Service-Level Agreements. Cloud computing service providers typically define an SLA as some guarantee of how much of the time the server, platform, or application will be available. In the cloud market space, meaningful SLAs are few and far between, and even when a vendor does have one, most of the time it is toothless. For example, a well-known cloud provider guarantees an availability level of 99.999% uptime, or five minutes a year, with a 10% discount on their charges for any month in which it is not achieved. However, since their infrastructure is not designed to reach five-nines of uptime, they are effectively offering a 10% discount on their services in exchange for the benefit of claiming that level of reliability. If a customer really needs five-nines of uptime, a 10% discount is not going to even come close to the cost of lost revenue, breach of end-user service levels, or loss of market share due to credibility issues.
Another trick the service providers play on their customers is to compute the SLA on an annualized basis. This means that customers are only eligible for a service credit after one year has passed. Clearly the end user should pay close attention to the details of the SLA being provided and weigh that against what business impact it will have if the service provider misses the committed SLA. From what we have seen in the last four years of providing IaaS and PaaS, most customers do not have a strong understanding of how much downtime their businesses can tolerate or what the costs are for such downtime. This creates a carnival atmosphere in the cloud community where ever higher SLAs are offered at lower prices without the due diligence needed to achieve them...another race to the bottom.
Taking advantage of the low prices of Cloud 1.0 requires an honest assessment by the end customer of the level of reliability they actually need.
Performance is almost never discussed. One of the hazards of shared infrastructure is that one customer's usage patterns may affect other customers' performance. While this interference between customers can be engineered out of the system, addressing this problem is an expense that vendors must balance against the selling price. As a result, repeatable benchmarks of cloud performance are few and far between because they are not easily achieved, and Cloud 1.0 infrastructure is rarely capable of performance levels that the enterprise is accustomed to.
While it makes intuitive sense to quiz the cloud provider on the design of their infrastructure, the universe of possibilities for constraining performance to achieve a $0.03/hour instance price defies easy analysis, even for the hardware-savvy consumer. At best, it makes sense to ask about performance SLAs, though at this time we have not seen any in the industry. In most cases, the only way to determine if the service meets a specific application need is to deploy and run it in production, which is prohibitively expensive for most organizations.

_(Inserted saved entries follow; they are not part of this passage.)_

/-- A team resident on a core (R111, R385). -/
structure Team where
  core : Nat
  tslot : Nat
  grid : Nat
  cluster : Nat
  /-- Its position in the cluster (R185). -/
  pos : Nat
  index : Nat
  groups : Nat
  ctx : Nat
  card : Card
  spbase : Nat := 0
  spsize : Nat := 0
  qbase : Nat := 0
  rbase : Nat := 0
  region : Nat := 0
  launch : Nat := 0
  bars : Keyed Barrier := []
  latch : List Held32 := []
  maps : Keyed MapRegion := []
  tables : Keyed CardTable := []
  lastIssue : Nat := 0
  faultmask : Word := 0#32
  /-- Group slots, with their registers, of groups that an abort ended, held until the engines have drained (R424). -/
  held : List (Nat × Nat) := []
  /-- Every group has ended; its resources are released once its engine commands have completed (R300). -/
  ending : Bool := false
  released : Bool := false
deriving DecidableEq, Repr

/-- An operand slot of a core (R302): its claim, its data, its record; what acts on it in its order (R308); whether it is being
zeroed, or released when that order is empty (R304). -/
structure OpSlot where
  /-- The group slot of its owner, and the owner's team; the number of its claim, drawn with those of orders. -/
  owner : Nat
  team : Nat
  claim : Nat := 0
  data : Store 8 := []
  record : BitVec 64 := 0#64
  order : List Nat := []
  zeroing : Bool := false
  releasing : Bool := false
deriving DecidableEq, Repr

/-- An accumulator tile of a core (R311): elements by 64 * row + column, and the status word. -/
structure AccTile where
  owner : Nat
  team : Nat
  claim : Nat := 0
  data : Store 32 := []
  status : Word := 0#32
  order : List Nat := []
  zeroing : Bool := false
  releasing : Bool := false
deriving DecidableEq, Repr

/-- A pre-empted team as its save block holds it (R431, R320): the team, its groups, its scratchpad, its queues and ring phases from
the bases of its ranges, its slots and tiles under the numbers they had. -/
structure Saved where
  team : Team
  groups : List Group
  spad : Store 8
  queues : Keyed (List (Store 32))
  phases : Store 1
  slots : Keyed OpSlot
  tiles : Keyed AccTile
  /-- The address of the block. -/
  block : Nat := 0
deriving DecidableEq, Repr

/-- An entry of a task queue (R386), a pending entry not yet released (R388), or a resume or requeue entry (R426, R431). -/
structure Task where
  id : Nat
  card : Card
  /-- The physical address of the card's line, which a DEPDEC names (R389), and its VA. -/
  cardPa : Nat := 0
  cardVa : Nat := 0
  ctx : Nat := 0
  /-- The argument pointer it carries; none keeps the card's (R387). -/
  arg : Option Nat := none
  target : Nat := 7
  /-- The core that posted it. -/
  core : Nat := 0
  /-- Cores it may place on (R392); until a posted card is checked, the cores of its poster's cluster. -/
  scopeMask : Nat := 0
  launched : Bool := false
  /-- The launch under whose reservoir section it runs (R457). -/
  launch : Nat := 0
  privhwm : Nat := 0
  /-- The grid it forms, once it has entered a queue. -/
  grid : Nat := 0
  /-- Teams to start again, each with its index and region id, or to resume; and whether the task resumed is non-restartable (R224). -/
  nr : Bool := false
  again : List (Nat × Nat) := []
  saved : List Saved := []
  /-- The group whose P7 its acceptance lowers: core, slot, operation (R388). -/
  poster : Option (Nat × Nat × Nat) := none
deriving DecidableEq, Repr

/-- A grid in progress (R384, R395). -/
structure Grid where
  task : Task
  /-- Barrier-object credits for teams that have not started: team index, barrier offset (R370). -/
  credits : List (Nat × Nat) := []
  /-- Tickets claimed so far. -/
  ticket : Nat := 0
  /-- The indices of the teams that have ended. -/
  ended : List Nat := []
  faultmask : Word := 0#32
  failed : Bool := false
  /-- The reason for which its card was refused (R383), with the windows of a refused launch's block. -/
  refused : Option Nat := none
  wins : Option (List Nat) := none
deriving DecidableEq, Repr

/-- A cluster of teams (R111). -/
structure Cluster where
  teams : List Nat
  /-- Core rectangle: the top-left core, width and height. -/
  core : Nat
  w : Nat
  h : Nat
  grid : Nat
  bars : Keyed Barrier := []
  /-- The task is marked non-restartable (R224). -/
  nr : Bool := false
  aborted : Bool := false
  /-- The teams that an abort ended, by index and region id, until the record's action (R424, R426). -/
  lost : List (Nat × Nat) := []
  /-- A pre-emption request: when it was made, and the save block of each team (R430, R431). -/
  preempt : Option (Nat × List Nat) := none
deriving DecidableEq, Repr

/-! ## Contexts (06, 09, 15, 16) -/

/-- One context: its context-scoped registers and what the module holds for it. -/
structure Ctx where
  /-- Scope entries 4 to 31, 320 bits each (R158, R233). -/
  scopes : Store 320 := []
  lease : Word := 4096#32
  orphan : Word := 1000#32
  win : Store 16 := []
  ptroot0 : Word := 0#32
  ptroot1 : BitVec 8 := 0#8
  privcfg : BitVec 21 := 0x100000#21
  fspill0 : Word := 0#32
  fspill1 : BitVec 24 := 0#24
  fspcap : Word := 0#32
  failed : Bool := false
  suspended : Bool := false
  /-- Region ids in use (R415). -/
  regions : List Nat := []
  /-- Mailboxes: die * 16 + number (R397). -/
  boxes : Store 32 := []
deriving DecidableEq, Repr

/-! ## Cores -/

/-- A trap record of a group slot (Table 16.6), pending. -/
structure TrapRec where
  cause : Nat
  sub : Nat := 0
  split : Nat := 0
  aborted : Bool := false
  nr : Bool := false
  pc : Word := 0#32
  va : VAddr := 0#80
  ctx : Nat := 0
  lanes : Word := 0#32
  exec : Word := 0#32
  infoA : Word := 0#32
  infoB : Word := 0#32
  tslot : Nat := 0
  clock : Dword := 0#64
  action : Word := 0#32
  hwmval : Word := 0#32
  /-- The team of its group: the task that its action is for. -/
  team : Nat := 0
  /-- Sent to the control node (R417). -/
  host : Bool := false
deriving DecidableEq, Repr

/-- An engine-fault record (Table 11.8), its eight words, with the agent and operation that posted it. -/
structure EngineFault where
  agent : Nat
  op : Nat
  words : List Word
  /-- When it was posted. -/
  clock : Nat := 0
  action : Word := 0#32
  host : Bool := false
  /-- Its engine was to go on at a resume message when the fault was raised (sys.hmode bit 8, R449). -/
  resume : Bool := false
deriving DecidableEq, Repr

/-! ## Reasons to stop -/

/-- Why the machine stops. -/
inductive Fault where
  /-- Raised by step when the module has stopped: THERMTRIP (R447) or BOOTFAIL (R443). Safe: the spec says the module stops. -/
  | moduleStopped
deriving DecidableEq, Repr

/-- Why a step has no meaning. -/
inductive Refusal where
  /-- Raised by exec for an instruction that has no meaning yet, by its mnemonic. Safe. -/
  | notModelled (mnemonic : String)
deriving DecidableEq, Repr

/-! ## The core, the device, the state -/

/-! ## Engines (10_fulling_nodes.md to 14_reservoirs_and_reuse.md) -/

/-- A fault that a copy command has met at its cursor row (R297): the address, the access, whether it is fatal, and the byte within
the row. -/
structure CopyFault where
  va : Nat
  write : Bool
  fatal : Bool
  byte : Nat
deriving DecidableEq, Repr

/-- The progress of a conversion (R291, R292). Decoding: the chunk, the elements it has made of its count, the bit position, zeros and
an element still to be emitted, and whether the input is corrupt behind them. Encoding: the bits of the chunk being made, its elements, the
zeros not yet encoded. -/
structure Conv where
  chunk : Nat := 0
  count : Nat := 0
  bitlen : Nat := 0
  made : Nat := 0
  pos : Nat := 0
  zeros : Nat := 0
  elem : Option Nat := none
  corrupt : Bool := false
  bits : Nat := 0
  nbits : Nat := 0
  elems : Nat := 0
  run : Nat := 0
deriving DecidableEq, Repr

/-- A row that has been encoded and is not yet credited (R292): the progress at its start, where it is encoded again after a fault (R298), and
the chunk that holds its last symbol. -/
structure PackRow where
  row : Nat
  start : Conv
  fin : Option Nat
deriving DecidableEq, Repr

/-- A destination line of a command (R230): its virtual address, its line number where it has translated, and the last row that writes it. -/
structure LineClaim where
  va : Nat
  line : Option Nat
  last : Nat
deriving DecidableEq, Repr

/-- A command of a core's copy engine (R276). Its descriptor is the little-endian number of its 256 bytes. -/
structure CopyCmd where
  /-- Its command slot. -/
  number : Nat
  /-- F of Table 11.1. -/
  kind : Nat
  team : Nat
  slot : Nat
  op : Nat
  ctx : Nat
  desc : Nat
  srcWin : Nat
  dstWin : Nat
  /-- The teams a multicast delivers to, and those that have failed (R287). -/
  receivers : List Nat := []
  failed : List Nat := []
  /-- Not released (R278): its region, or the commit that it is, has not committed; `posting` in the second case, before P2 is raised. -/
  held : Bool := false
  posting : Bool := false
  started : Bool := false
  /-- The next row. -/
  row : Nat := 0
  fault : Option CopyFault := none
  suspended : Bool := false
  /-- Cancelled: it finishes what it has begun (R299). -/
  cancelled : Bool := false
  /-- The commands that a CP.CANCEL waits for (R299). -/
  cancels : List Nat := []
  /-- The place in its slot's order of a row that waits there (R308). -/
  turn : Option Nat := none
  /-- The indices that it has read (R286). -/
  idx : List Nat := []
  lines : List LineClaim := []
  conv : Conv := {}
  pending : List PackRow := []
deriving DecidableEq, Repr

/-- A released MMA (R316 to R318). -/
structure Mma where
  id : Nat
  /-- Its sequence number (R312). -/
  seq : Nat
  pair : Nat
  tb : Bool
  ovw : Bool
  acc : Nat
  slb : Nat
  sla : Nat
  k : Nat
  team : Nat
  /-- The gang's groups, with the operation each counts on P6. -/
  members : List (Nat × Nat)
  started : Bool := false
  fmtErr : Bool := false
  /-- What it read of its slots at its start: data and records of A and of B. -/
  a : Store 8 := []
  b : Store 8 := []
  recA : BitVec 64 := 0#64
  recB : BitVec 64 := 0#64
deriving DecidableEq, Repr

/-- The ray of a lane as a traversal holds it: origin, direction, limits (R330). -/
structure Ray where
  o : List Word
  d : List Word
  tmin : Word
  tmax : Word
deriving DecidableEq, Repr

/-- The instance context of a traversal entry (R334): the chain of instances, the innermost first, its ray, its user word, and the node
base of its structure. -/
structure InstCtx where
  chain : List Nat
  ray : Ray
  user : Nat
  base : Nat
deriving DecidableEq, Repr

/-- An entry of a traversal stack (R334): a reference word with its entry distance and its instance context. -/
structure TravEntry where
  ref : Nat
  dist : Word
  ctx : InstCtx
deriving DecidableEq, Repr

/-- A hit found (R338). -/
structure Hit where
  t : Word
  id : Nat
  u : Word
  v : Word
  kind : Nat
  depth : Nat
  user : Nat
deriving DecidableEq, Repr

/-- A traversal in progress (R332, R334): entries on chip and spilled, the nearest first; the closest hit; the counts of tests. -/
structure Trav where
  stack : List TravEntry
  spilled : List TravEntry := []
  tcur : Word
  best : Option Hit := none
  boxes : Nat := 0
  prims : Nat := 0
deriving DecidableEq, Repr

/-- A lane of an instruction of the ray unit, the walker or the texture unit. -/
structure RayLane where
  /-- The registers read at issue. -/
  args : List Word
  trav : Option Trav := none
  /-- Its work is suspended by a restartable fault (R325). -/
  suspended : Bool := false
  /-- Its record was answered by a termination (R421). -/
  killed : Bool := false
  /-- How far its traversal was when the fault came, for the result of one that is terminated (R338). -/
  last : Option Trav := none
  result : Option (List Word) := none
deriving DecidableEq, Repr

/-- An instruction of the ray unit, the light-tree walker or the texture unit (R322). Its descriptor is the little-endian number of its
32 bytes. -/
structure RayOp where
  /-- F of Table 13.1. -/
  kind : Nat
  team : Nat
  slot : Nat
  op : Nat
  ctx : Nat
  desc : Nat
  win : Nat
  /-- The private region that holds the spill areas (R334). -/
  priv : Nat × Nat
  dst : Nat
  lanes : Keyed RayLane
  held : Bool
  /-- The reuse job it traces for (R374). -/
  job : Option Nat := none
deriving DecidableEq, Repr

/-- A candidate of a reuse job (R372): its pixel by number, its index, its record, its target value, its visibility ray, and whether it
is dropped. -/
structure Cand where
  pix : Nat
  i : Nat
  record : List Word
  phat : Option Word := none
  ray : List Word := []
  seen : Bool := false
  dropped : Bool := false
deriving DecidableEq, Repr

/-- A job of a core's reuse engine (R371). Its descriptor is the little-endian number of its 128 bytes. -/
structure ReuseJob where
  team : Nat
  slot : Nat
  op : Nat
  ctx : Nat
  launch : Nat
  /-- Where its descriptor stands, the descriptor, and that of its acceleration structure. -/
  off : Nat
  desc : Nat
  accel : Nat
  /-- The windows of its motion vectors and of its structure; the private region of its group. -/
  win : Nat
  accelWin : Nat
  priv : Nat × Nat
  code : Nat := 0
  rayEnd : Nat := 0
  held : Bool := true
  started : Bool := false
  cands : List Cand := []
  /-- The next pixel to be written. -/
  pix : Nat := 0
  /-- The candidates of the batch in the evaluator, by their places, lane by lane, and the instructions it has executed. -/
  batch : List Nat := []
  count : Nat := 0
deriving DecidableEq, Repr

/-- A BRIMX in progress (R369). Its descriptor is the little-endian number of its 32 bytes. -/
structure BrimOp where
  team : Nat
  slot : Nat
  op : Nat
  ctx : Nat
  launch : Nat
  desc : Nat
  held : Bool
deriving DecidableEq, Repr

/-- Where a fulling message stands (R259 to R270). -/
inductive FPlace where
  /-- On its way to its node. -/
  | flight
  /-- Waiting in the node's matching store, or spilled to the ring of its context. -/
  | store
  | ring
  /-- Refused, with its sender's core, which tries again. -/
  | backoff
  /-- A delivery on its way to its team, or held at the node, or spilled, until the team starts. -/
  | delivery
  | held
  | heldRing
  /-- At a peer port, come from the module there: an operand for a node of this module, or a delivery for a team of it (R249). -/
  | port (k : Nat) (final : Bool)
deriving DecidableEq, Repr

In my experience, most customers use CPU-hour pricing as their primary driver during the decision-making process. While the resulting performance is adequate for many applications, we have also seen many enterprise-grade applications that failed to operate acceptably on Cloud 1.0.
Service and support. One of the great attractions of cloud computing is that it democratizes access to production computing by making it available to a much larger segment of the business community. In addition, the elimination of the responsibility for physical hardware removes the need for data center administration staff. As a result, there is an ever-increasing number of people responsible for production computing who do not have system administration backgrounds, which creates demand for comprehensive cloud vendor support offerings. Round-the-clock live support staff costs a great deal and commodity cloud pricing models cannot support that cost. Many commodity cloud offerings have only email or Web-based support, or only support the usage of their service, rather than the end-customer's needs.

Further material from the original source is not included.